-- ==== Sys2Proof/Laws/Layout.lean ====
section
/-!
SUPPORT. Laws/Layout.lean: what RING_INIT does where nothing happens between C's events (40_ring_lifecycle R111, R112).
-/
namespace Sys2Proof.Machine

theorem ring_of_priv {s t : State} (h : t.priv = s.priv) (d : Dir) : t.ring d = s.ring d := by
  cases d
  · exact congrArg Private.rx h
  · exact congrArg Private.tx h

/-- The first `n` slots of a ring laid out. -/
theorem initSlots_quiet (d : Dir) (n : Nat) (b : Word) (s : State) (h : s.quiet) (hm : MemOk s)
    (hb : (s.ring d).base = some b) (hn : n ≤ (s.ring d).cap) :
    ∃ t, initSlots d n s = .ok ((), t) ∧ Wrote s t ∧
      (∀ i, i < n → t.field d i .phys = some 0 ∧ t.field d i .len = some 0 ∧
        t.field d i .stat = some (statInit s.params d (s.ring d) i).toNat) ∧
      (∀ a, a < b.toNat ∨ b.toNat + descSize * n ≤ a → Memory.read a t.settled = Memory.read a s.settled) := by
  induction n with
  | zero => exact ⟨s, rfl, .rfl' h hm, fun i hi => absurd hi (by omega), fun _ _ => rfl⟩
  | succ n ih =>
    obtain ⟨s1, e1, w1, f1, o1⟩ := ih (by omega)
    have hx : (s.ring d).slotAddr n = some (b.toNat + descSize * n) := slotAddr_some.2 ⟨b, hb, by omega, rfl⟩
    have hx1 : (s1.ring d).slotAddr n = some (b.toNat + descSize * n) := by rw [ring_of_priv w1.priv]; exact hx
    obtain ⟨s2, e2, w2, m2⟩ := descWrite_wrote (f := .phys) (v := 0) w1.quiet w1.mem hx1
    have w12 := w1.trans w2
    have hx2 : (s2.ring d).slotAddr n = some (b.toNat + descSize * n) := by rw [ring_of_priv w12.priv]; exact hx
    obtain ⟨s3, e3, w3, m3⟩ := descWrite_wrote (f := .len) (v := 0) w2.quiet w2.mem hx2
    have w13 := w12.trans w3
    have hx3 : (s3.ring d).slotAddr n = some (b.toNat + descSize * n) := by rw [ring_of_priv w13.priv]; exact hx
    have k3 : s3.params = s.params := congrArg Private.params w13.priv
    obtain ⟨s4, e4, w4, m4⟩ := descWrite_wrote (f := .stat)
      (v := (statInit s3.params d (s3.ring d) n).toNat) w3.quiet w3.mem hx3
    refine ⟨s4, ?_, w13.trans w4, ?_, ?_⟩
    · simp only [initSlots]
      rw [run_bind_ok e1, run_bind_ok e2, run_bind_ok e3]
      exact e4
    · intro i hi
      have step : ∀ g, (i ≠ n) → s4.field d i g = s1.field d i g := fun g hne => by
        rw [field_of_write w3.mem hx3 w4.priv m4 (.inl hne), field_of_write w2.mem hx2 w3.priv m3 (.inl hne),
          field_of_write w1.mem hx1 w2.priv m2 (.inl hne)]
      by_cases hne : i = n
      · subst hne
        refine ⟨?_, ?_, ?_⟩
        · rw [field_of_write w3.mem hx3 w4.priv m4 (.inr (by decide)),
            field_of_write w2.mem hx2 w3.priv m3 (.inr (by decide)),
            field_of_write_same w1.mem hx1 w2.priv m2 (by decide)]
        · rw [field_of_write w3.mem hx3 w4.priv m4 (.inr (by decide)),
            field_of_write_same w2.mem hx2 w3.priv m3 (by decide)]
        · rw [field_of_write_same w3.mem hx3 w4.priv m4 (half_lt _), k3, ring_of_priv w13.priv]
      · rw [step _ hne, step _ hne, step _ hne]
        exact f1 i (by omega)
    · intro a ha
      have hd : descSize * (n + 1) = descSize * n + descSize := by rw [Nat.mul_succ]
      have ha' : a < b.toNat + descSize * n ∨ b.toNat + descSize * n + descSize ≤ a := by omega
      rw [read_of_write w3.mem m4 ha', read_of_write w2.mem m3 ha', read_of_write w1.mem m2 ha']
      have hz : 0 ≤ descSize := by decide
      exact o1 a (by omega)

/-- A ring laid out and opened. -/
theorem layRing_quiet (d : Dir) (b : Word) (s : State) (h : s.quiet) (hm : MemOk s) (hb : (s.ring d).base = some b) :
    ∃ t, layRing d (s.ring d).cap s = .ok ((), t) ∧ t.quiet ∧ MemOk t ∧ Apart s t ∧
      t.priv = (s.setRing d (s.ring d).opened).priv ∧
      (∀ i, i < (s.ring d).cap → t.field d i .phys = some 0 ∧ t.field d i .len = some 0 ∧
        t.field d i .stat = some (statInit s.params d (s.ring d) i).toNat) ∧
      (∀ a, a < b.toNat ∨ b.toNat + descSize * (s.ring d).cap ≤ a → Memory.read a t.settled = Memory.read a s.settled) := by
  obtain ⟨u, e, w, f, o⟩ := initSlots_quiet d (s.ring d).cap b s h hm hb (Nat.le_refl _)
  have hr : u.ring d = s.ring d := ring_of_priv w.priv d
  have hf : ∀ i g, (u.setRing d (u.ring d).opened).field d i g = u.field d i g := by
    intro i g
    refine field_congr ?_ ?_ (by simp) ?_ g
    · rw [State.ring_setRing]; rfl
    · rw [State.ring_setRing]; rfl
    · intro x k _ _ _
      have : (u.setRing d (u.ring d).opened).settled = u.settled := by simp [State.settled]
      rw [this]
  refine ⟨u.setRing d (u.ring d).opened, ?_, ?_, ?_, ?_, ?_, ?_, ?_⟩
  · simp only [layRing]
    rw [run_bind_ok e]
    rfl
  · exact ⟨by simpa using w.quiet.1, by simpa using w.quiet.2⟩
  · show Memory.wf _ = true
    rw [State.setRing_mem]
    exact w.mem
  · exact w.apart.trans ⟨by simp, by simp, by simp, by simp, by simp⟩
  · have hp := w.priv
    simp only [State.priv, Private.mk.injEq] at hp
    cases d <;> simp [State.priv, hp]
  · intro i hi
    rw [hf, hf, hf]
    exact f i hi
  · intro a ha
    have : (u.setRing d (u.ring d).opened).settled = u.settled := by simp [State.settled]
    rw [this]
    exact o a ha

/-- The fields of a ring depend on its base, its capacity and the bytes of its block. -/
theorem field_block {s t : State} {d : Dir} {b : Word} (hb : (s.ring d).base = some b)
    (hb' : (t.ring d).base = some b) (hc : (t.ring d).cap = (s.ring d).cap) (hp : t.params = s.params)
    (h : ∀ a, b.toNat ≤ a → a < b.toNat + descSize * (s.ring d).cap → Memory.read a t.settled = Memory.read a s.settled)
    (i : Nat) (f : Field) : t.field d i f = s.field d i f := by
  refine field_congr (hb'.trans hb.symm) hc hp ?_ f
  intro x k hx h1 h2
  obtain ⟨c, hc', hi, rfl⟩ := slotAddr_some.1 hx
  obtain rfl : b = c := by simpa [hb] using hc'
  simp only [descSize] at *
  exact h k (by omega) (by omega)

/-- The state after RING_INIT's own part, from the state with the three answers given. -/
structure Laid (s t : State) (capRx capTx : Nat) (a b : Word) : Prop where
  quiet   : t.quiet
  mem     : MemOk t
  regs    : t.regs = s.regs
  hw      : t.hw = s.hw
  out     : t.out = s.out
  inputs  : t.env.inputs = s.env.inputs
  answers : t.env.answers = s.env.answers
  calls   : t.calls = s.calls
  priv    : ∃ k j, t.priv = s.priv.laid capRx capTx a b k j
  rxSlots : ∀ i, i < capRx → t.field .rx i .phys = some 0 ∧ t.field .rx i .len = some 0 ∧
    t.field .rx i .stat = some (if i + 1 = capRx then bit16 s.params.rxdWrap else 0).toNat
  txSlots : ∀ i, i < capTx → t.field .tx i .phys = some 0 ∧ t.field .tx i .len = some 0 ∧
    t.field .tx i .stat = some (if i + 1 = capTx then bit16 s.params.txdWrap else 0).toNat
  outside : ∀ x, (x < a.toNat ∨ a.toNat + descSize * capRx ≤ x) → (x < b.toNat ∨ b.toNat + descSize * capTx ≤ x) →
    Memory.read x t.settled = Memory.read x s.settled

/-- RING_INIT's part after its three answers. -/
def layBoth (capRx capTx : Nat) (a b : Word) : Op Unit := do
  setBlock .rx a capRx
  setBlock .tx b capTx
  freshMeta capRx capTx
  upd fun s => s.setCoreFresh false
  layRing .rx capRx
  layRing .tx capTx

theorem overlaps_false {a n b k : Nat} (h : overlaps a n b k = false) (hn : 0 < n) (hk : 0 < k) :
    a + n ≤ b ∨ b + k ≤ a := by
  simp only [overlaps, Bool.and_eq_false_iff, decide_eq_false_iff_not] at h
  omega

theorem layBoth_quiet {capRx capTx : Nat} {a b : Word} {s : State} (h : s.quiet) (hm : MemOk s) (h1 : 2 ≤ capRx)
    (h2 : 2 ≤ capTx) (hal : allocOk s.params.dmaAlign a.toNat capRx b.toNat capTx = true) :
    ∃ t, layBoth capRx capTx a b s = .ok ((), t) ∧ Laid s t capRx capTx a b := by
  have hd : a.toNat + descSize * capRx ≤ b.toNat ∨ b.toNat + descSize * capTx ≤ a.toNat := by
    simp only [allocOk, Bool.and_eq_true, decide_eq_true_eq, Bool.not_eq_true'] at hal
    exact overlaps_false hal.2 (by simp only [descSize]; omega) (by simp only [descSize]; omega)
  -- the state with the blocks, the metadata and the mark set
  obtain ⟨s1, e1, q1, m1, a1, p1, st1⟩ : ∃ s1, (do
      setBlock .rx a capRx
      setBlock .tx b capTx
      freshMeta capRx capTx
      upd fun s => s.setCoreFresh false : Op Unit) s = .ok ((), s1) ∧ s1.quiet ∧ MemOk s1 ∧
      (s1.regs = s.regs ∧ s1.hw = s.hw ∧ s1.out = s.out ∧ s1.env.inputs = s.env.inputs ∧
        s1.env.answers = s.env.answers ∧ s1.calls = s.calls) ∧
      (∃ k j, s1.priv = { s.priv with
        rx := { s.rx with base := some a, cap := capRx, handle := (List.range capRx).map (Config.freeHandle k) }
        tx := { s.tx with base := some b, cap := capTx, handle := (List.range capTx).map (Config.freeHandle j) }
        ndesc := (List.range capTx).map (Config.freeNdesc k), coreFresh := false }) ∧ s1.settled = s.settled :=
    ⟨_, rfl, h, hm, ⟨rfl, rfl, rfl, rfl, rfl, rfl⟩, ⟨_, _, rfl⟩, rfl⟩
  obtain ⟨k, j, p1⟩ := p1
  have rx1 : s1.rx = { s.rx with base := some a, cap := capRx, handle := (List.range capRx).map (Config.freeHandle k) } :=
    congrArg Private.rx p1
  have tx1 : s1.tx = { s.tx with base := some b, cap := capTx, handle := (List.range capTx).map (Config.freeHandle j) } :=
    congrArg Private.tx p1
  have k1 : s1.params = s.params := congrArg Private.params p1
  obtain ⟨s2, e2, q2, m2, a2, p2, f2, o2⟩ := layRing_quiet .rx a s1 q1 m1 (by show s1.rx.base = _; rw [rx1])
  have c1 : (s1.ring .rx).cap = capRx := by show s1.rx.cap = _; rw [rx1]
  rw [c1] at e2 f2 o2
  have tx2 : s2.tx = s1.tx := congrArg Private.tx p2
  have rx2 : s2.rx = s1.rx.opened := congrArg Private.rx p2
  have k2 : s2.params = s1.params := congrArg Private.params p2
  obtain ⟨s3, e3, q3, m3, a3, p3, f3, o3⟩ := layRing_quiet .tx b s2 q2 m2 (by show s2.tx.base = _; rw [tx2, tx1])
  have c2 : (s2.ring .tx).cap = capTx := by show s2.tx.cap = _; rw [tx2, tx1]
  rw [c2] at e3 f3 o3
  have rx3 : s3.rx = s2.rx := congrArg Private.rx p3
  have k3 : s3.params = s2.params := congrArg Private.params p3
  refine ⟨s3, ?_, ?_⟩
  · have : layBoth capRx capTx a b s = ((do
        layRing .rx capRx
        layRing .tx capTx : Op Unit)) s1 := by
      have h0 := e1
      simp only [setBlock, run_upd_bind] at h0
      simp only [layBoth, setBlock, run_upd_bind]
      obtain ⟨_, u, hu, hv⟩ := bind_ok h0
      rw [run_bind_ok hu]
      simp only [run_upd, Except.ok.injEq, Prod.mk.injEq, true_and] at hv
      rw [run_upd_bind, hv]
    rw [this, run_bind_ok e2, e3]
  · constructor
    · exact q3
    · exact m3
    · rw [a3.regs, a2.regs, a1.1]
    · rw [a3.hw, a2.hw, a1.2.1]
    · rw [a3.out, a2.out, a1.2.2.1]
    · rw [a3.env, a2.env, a1.2.2.2.1]
    · rw [a3.env, a2.env, a1.2.2.2.2.1]
    · rw [a3.calls, a2.calls, a1.2.2.2.2.2]
    · refine ⟨k, j, ?_⟩
      have e3 : s3.priv = { s2.priv with tx := s2.tx.opened } := p3
      have e2 : s2.priv = { s1.priv with rx := s1.rx.opened } := p2
      rw [e3, e2, tx2, p1, rx1, tx1]
      rfl
    · intro i hi
      have keep : ∀ g, s3.field .rx i g = s2.field .rx i g := fun g =>
        field_block (b := a) (d := .rx) (by show s2.rx.base = _; rw [rx2, rx1]; rfl)
          (by show s3.rx.base = _; rw [rx3, rx2, rx1]; rfl) (by show s3.rx.cap = s2.rx.cap; rw [rx3]) k3
          (fun x hx1 hx2 => o3 x (by
            have : s2.rx.cap = capRx := by rw [rx2, rx1]; rfl
            have hx2' : x < a.toNat + descSize * s2.rx.cap := hx2
            rw [this] at hx2'
            omega)) i g
      have := f2 i hi
      rw [keep, keep, keep]
      refine ⟨this.1, this.2.1, this.2.2.trans ?_⟩
      have hl : s1.rx.isLast i = (i + 1 == capRx) := by rw [rx1]; rfl
      show some (if s1.rx.isLast i then bit16 (wrapBit s1.params .rx) else 0 : Half).toNat = _
      rw [hl, k1]
      simp [wrapBit]
    · intro i hi
      have := f3 i hi
      refine ⟨this.1, this.2.1, this.2.2.trans ?_⟩
      have hl : s2.tx.isLast i = (i + 1 == capTx) := by rw [tx2, tx1]; rfl
      show some (if s2.tx.isLast i then bit16 (wrapBit s2.params .tx) else 0 : Half).toNat = _
      rw [hl, k2, k1]
      simp [wrapBit]
    · intro x h1 h2
      rw [o3 x h2, o2 x h1, st1]

/-- RING_INIT with its three answers listed: it is refused nowhere and both rings stand. -/
theorem ringInit_quiet {capRx capTx : Nat} {a b : Word} {s : State} {ra rm} (h : s.quiet) (hm : MemOk s) (h1 : 2 ≤ capRx)
    (h2 : 2 ≤ capTx) (hrx : s.rx.alive = false) (htx : s.tx.alive = false)
    (hal : allocOk s.params.dmaAlign a.toNat capRx b.toNat capTx = true)
    (hda : s.env.answers.dmaAlloc = some a :: some b :: ra) (hma : s.env.answers.metaAlloc = true :: rm) :
    ∃ t, ringInit capRx capTx s = .ok (true, t) ∧
      Laid ((s.setCalls (s.calls ++ [.dmaAlloc (descSize * capRx) s.params.dmaAlign,
        .dmaAlloc (descSize * capTx) s.params.dmaAlign, .metaAlloc capRx capTx])).setEnv { s.env with
          answers := { s.env.answers with dmaAlloc := ra, metaAlloc := rm } }) t capRx capTx a b := by
  have e1 := ask_quiet (.dmaAlloc (descSize * capRx) s.params.dmaAlign) (get := (·.dmaAlloc))
    (fun a x => { a with dmaAlloc := x }) Config.freeDma h hda
  generalize hs1 : (s.setCalls _).setEnv _ = s1 at e1
  have q1 : s1.quiet := by rw [← hs1]; exact h
  have hda1 : s1.env.answers.dmaAlloc = some b :: ra := by rw [← hs1]; rfl
  have e2 := ask_quiet (.dmaAlloc (descSize * capTx) s.params.dmaAlign) (get := (·.dmaAlloc))
    (fun a x => { a with dmaAlloc := x }) Config.freeDma q1 hda1
  generalize hs2 : (s1.setCalls _).setEnv _ = s2 at e2
  have q2 : s2.quiet := by rw [← hs2]; exact q1
  have hma2 : s2.env.answers.metaAlloc = true :: rm := by rw [← hs2, ← hs1]; exact hma
  have e3 := ask_quiet (.metaAlloc capRx capTx) (get := (·.metaAlloc))
    (fun a x => { a with metaAlloc := x }) Config.freeOk q2 hma2
  generalize hs3 : (s2.setCalls _).setEnv _ = s3 at e3
  have q3 : s3.quiet := by rw [← hs3]; exact q2
  have e : s3 = (s.setCalls (s.calls ++ [.dmaAlloc (descSize * capRx) s.params.dmaAlign,
        .dmaAlloc (descSize * capTx) s.params.dmaAlign, .metaAlloc capRx capTx])).setEnv { s.env with
          answers := { s.env.answers with dmaAlloc := ra, metaAlloc := rm } } := by
    rw [← hs3, ← hs2, ← hs1]
    simp [State.setCalls, State.setEnv]
  have m3 : MemOk s3 := by rw [e]; exact hm
  have k3 : s3.params = s.params := by rw [e]; rfl
  obtain ⟨t, et, lt⟩ := layBoth_quiet (s := s3) q3 m3 h1 h2 (k3 ▸ hal)
  refine ⟨t, ?_, e ▸ lt⟩
  have e0 : ringInit capRx capTx s = (do
      layBoth capRx capTx a b
      pure true : Op Bool) s3 := by
    simp only [ringInit, decide_eq_true h1, decide_eq_true h2, Bool.and_self]
    rw [run_bind_ok (require_true _ _)]
    simp only [run_here_bind, hrx, htx, Bool.not_false, Bool.and_self]
    rw [run_bind_ok (require_true _ _)]
    simp only [askDma, askMeta]
    rw [run_bind_ok e1, run_bind_ok e2, run_bind_ok e3]
    simp only [hal]
    rw [run_bind_ok (require_true _ _)]
    simp only [layBoth, bind_assoc]
  rw [e0, run_bind_ok et]
  rfl

end Sys2Proof.Machine
end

Instructions for the task:
Could you write out, exactly as they stand, only the lines above that begin at the line with "have hx3 : (s3.ring" and stop after the line with "theorem layRing_quiet (d"?

Response for this exercise:
    have hx3 : (s3.ring d).slotAddr n = some (b.toNat + descSize * n) := by rw [ring_of_priv w13.priv]; exact hx
    have k3 : s3.params = s.params := congrArg Private.params w13.priv
    obtain ⟨s4, e4, w4, m4⟩ := descWrite_wrote (f := .stat)
      (v := (statInit s3.params d (s3.ring d) n).toNat) w3.quiet w3.mem hx3
    refine ⟨s4, ?_, w13.trans w4, ?_, ?_⟩
    · simp only [initSlots]
      rw [run_bind_ok e1, run_bind_ok e2, run_bind_ok e3]
      exact e4
    · intro i hi
      have step : ∀ g, (i ≠ n) → s4.field d i g = s1.field d i g := fun g hne => by
        rw [field_of_write w3.mem hx3 w4.priv m4 (.inl hne), field_of_write w2.mem hx2 w3.priv m3 (.inl hne),
          field_of_write w1.mem hx1 w2.priv m2 (.inl hne)]
      by_cases hne : i = n
      · subst hne
        refine ⟨?_, ?_, ?_⟩
        · rw [field_of_write w3.mem hx3 w4.priv m4 (.inr (by decide)),
            field_of_write w2.mem hx2 w3.priv m3 (.inr (by decide)),
            field_of_write_same w1.mem hx1 w2.priv m2 (by decide)]
        · rw [field_of_write w3.mem hx3 w4.priv m4 (.inr (by decide)),
            field_of_write_same w2.mem hx2 w3.priv m3 (by decide)]
        · rw [field_of_write_same w3.mem hx3 w4.priv m4 (half_lt _), k3, ring_of_priv w13.priv]
      · rw [step _ hne, step _ hne, step _ hne]
        exact f1 i (by omega)
    · intro a ha
      have hd : descSize * (n + 1) = descSize * n + descSize := by rw [Nat.mul_succ]
      have ha' : a < b.toNat + descSize * n ∨ b.toNat + descSize * n + descSize ≤ a := by omega
      rw [read_of_write w3.mem m4 ha', read_of_write w2.mem m3 ha', read_of_write w1.mem m2 ha']
      have hz : 0 ≤ descSize := by decide
      exact o1 a (by omega)

/-- A ring laid out and opened. -/
theorem layRing_quiet (d : Dir) (b : Word) (s : State) (h : s.quiet) (hm : MemOk s) (hb : (s.ring d).base = some b) :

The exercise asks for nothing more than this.